In My Orbit...
Yeah, I know... Politics, again?! But it's less than three weeks before the elections, and silly season has kicked into full swing. Perhaps I should have named this one Illustrating Absurdity instead....
Who does fit that bill? Ms. Meghan McCain. The very blonde daughter of Senator John McCain graduated college a few years back, produced a much-touted blog of her father on the campaign trail, and is now a "heavyweight" political commentator as evidenced by her column space in The Daily Beast and appearances on political shows like "This Week." Apparently the Paris Hilton of politics is also an authority on experience and success, if her comments about Christine O'Donnell on the aforementioned Sunday show are any indication:
"I speak as a 26-year-old woman, and my problem is that, no matter what, Christine O'Donnell is making a mockery of running for public office," McCain told host Christiane Amanpour. "She has no real history, no real success in any kind of business."
Politico supplies the video here.
At least Chelsea Clinton and Barbara and Jenna Bush actually worked and did community service after college. They could have easily rode on the coattails of their name recognition, but they chose differently. Hmmm... that choice alone says much about Ms. McCain.
Being corpulent myself, I won't get into the only thing that I consider weighty about this young girl. One of my favorite (and weighty in the correct sense) political commentators, Doug Powers, summarily and appropriately dismisses her: McCain: Christine O'Donnell seen as a Nutjob.
President Obama thinks you're fearful and stupid. Clutch the pearls! According to an AP Poll, and despite the focus-grouped MTV crowd, nobody really giving a rat's heinie what the President thinks anymore.
Michael Gerson deconstructs our President's latest elitist remarks in Obama the Snob,
"The neocortical presidency destroys the possibility of political dialogue. What could Obama possibly learn from voters who are embittered, confused and dominated by subconscious evolutionary fears? They have nothing to teach, nothing to offer to the superior mind. Instead of engaging in debate, Obama resorts to reductionism, explaining his opponents away."

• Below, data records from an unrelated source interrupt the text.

/-- A RED packet to SUCC. -/
def State.redPacket (s : State) (g : GroupRec) (r : RedRun) (kind i : Nat) (payload : List Byte) : Packet :=
  let t := s.route g.succ
  s.packet clsRed kind t.dest.toNat 0 t.ctxid (g.gid.toNat + (r.elems <<< 32))
    (i + (g.fmt <<< 44) + (r.opno.toNat <<< 48)) payload

/-- Sends values of consecutive elements to SUCC. -/
def State.redSend (s : State) (g : GroupRec) (r : RedRun) (kind i : Nat) (vs : List Nat) (held : Bool) : State :=
  let l := s.routeLink g.succ
  let w := fmtBits g.fmt
  s.sendOwn r.uid l held ((chunks 0 vs.length (chunkOf g.fmt (s.link l).gen)).map fun c =>
    s.redPacket g r kind (i + c.1) (packBits w ((vs.drop c.1).take c.2)))

/-- The payload of an exact contribution (R317). -/
def exactPayload (a : Accum) : List Byte :=
  natLe 76 a.value ++ natLe 1 (b2n a.inf + 2 * b2n a.nan) ++ natLe 3 0

/-- An exact contribution. -/
def exactOf (bs : List Byte) : Accum :=
  { value := leNat (bs.take 76), resid := leNat (bs.take 76) % 251, inf := bitN (leNat (bs.drop 76)) 0, nan := bitN (leNat (bs.drop 76)) 1 }

/-- The exact sum of two contributions. -/
def exactAdd (a b : Accum) : Accum :=
  { value := (a.value + b.value) % 2 ^ 608, resid := (a.resid + b.resid) % 251, inf := a.inf || b.inf, nan := a.nan || b.nan }

/-- Sends the sum of an exact group to SUCC. -/
def State.exactSend (s : State) (g : GroupRec) (r : RedRun) (kind : Nat) : State :=
  s.sendOwn r.uid (s.routeLink g.succ) false [s.redPacket g r kind 0 (exactPayload r.sum)]

/-- Values that a member has to sink before its operation is over: its final values (R316, R317). Under REDUCE_SCATTER
the last shard that it works through is its own (R314), so these are the elements of every shard but the one that it only
sends; a member whose own shard is empty still sinks the others. DEDUCED, log entry 25. -/
def redNeeds (g : GroupRec) (r : RedRun) : Nat :=
  if g.exact then 1
  else if g.scatter then r.elems - shardLen r.elems g.size ((g.pos + g.size - 1) % g.size)
  else r.elems

/-- Ends an operation that holds its final values. UPD.NORM keeps its sum until it completes. -/
def State.redCheck (s : State) (g : GroupRec) (uid : Nat) : State :=
  match s.redOf uid with
  | none => s
  | some r =>
    if r.ready && decide (redNeeds g r ≤ r.finals.length) then
      (if g.exact then s.redFormed uid else s.redEnd uid)
    else s

/-- Does a link carry what the group needs (R295)? -/
def State.redFeature (s : State) (g : GroupRec) (l : Nat) : Bool :=
  if g.exact || decide (g.fmt = 1) then decide (2 ≤ (s.link l).gen) else true

/-- May an operation start on the group (R319)? -/
def State.redOpen (s : State) (g : GroupRec) : Bool :=
  s.rpl.active ||
  (s.routeOpen g.succ && s.routeOpen g.pred && s.redFeature g (s.routeLink g.succ) && s.redFeature g (s.routeLink g.pred))

/-- The next OPNO of a group (R318): the first operation is number 1. -/
def State.nextOpno (s : State) (grp : Nat) : BitVec 16 × State :=
  let n := SMap.look s.door.opnos 0 grp + 1
  (n, { s with door := { s.door with opnos := SMap.put s.door.opnos 0 grp n } })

Jennifer Rubin of Commentary Magazine further deconstructs in A Snob, but not really an Intellectual, making a firm case that someone who is an intellectual would have a better capacity for policy, economics, and especially people. A pull quote:
"His understanding of free markets, international affairs, war strategy, and domestic policy evidences no originality. To the contrary, his vision is supported by myths and inaccuracies. (Recall the serial misstatements about history during the campaign.) It is not, then, the public that lacks reasoning skills; it is the president, whose rigid ideology prevents him from taking in new data, analyzing it dispassionately, and rendering decisions based on the facts before him."
Interesting, if Ms. McCain truly were a "heavyweight" political commentator, she could have drawn some distinct parallels between O'Donnell and Obama, and what inexperience really costs us.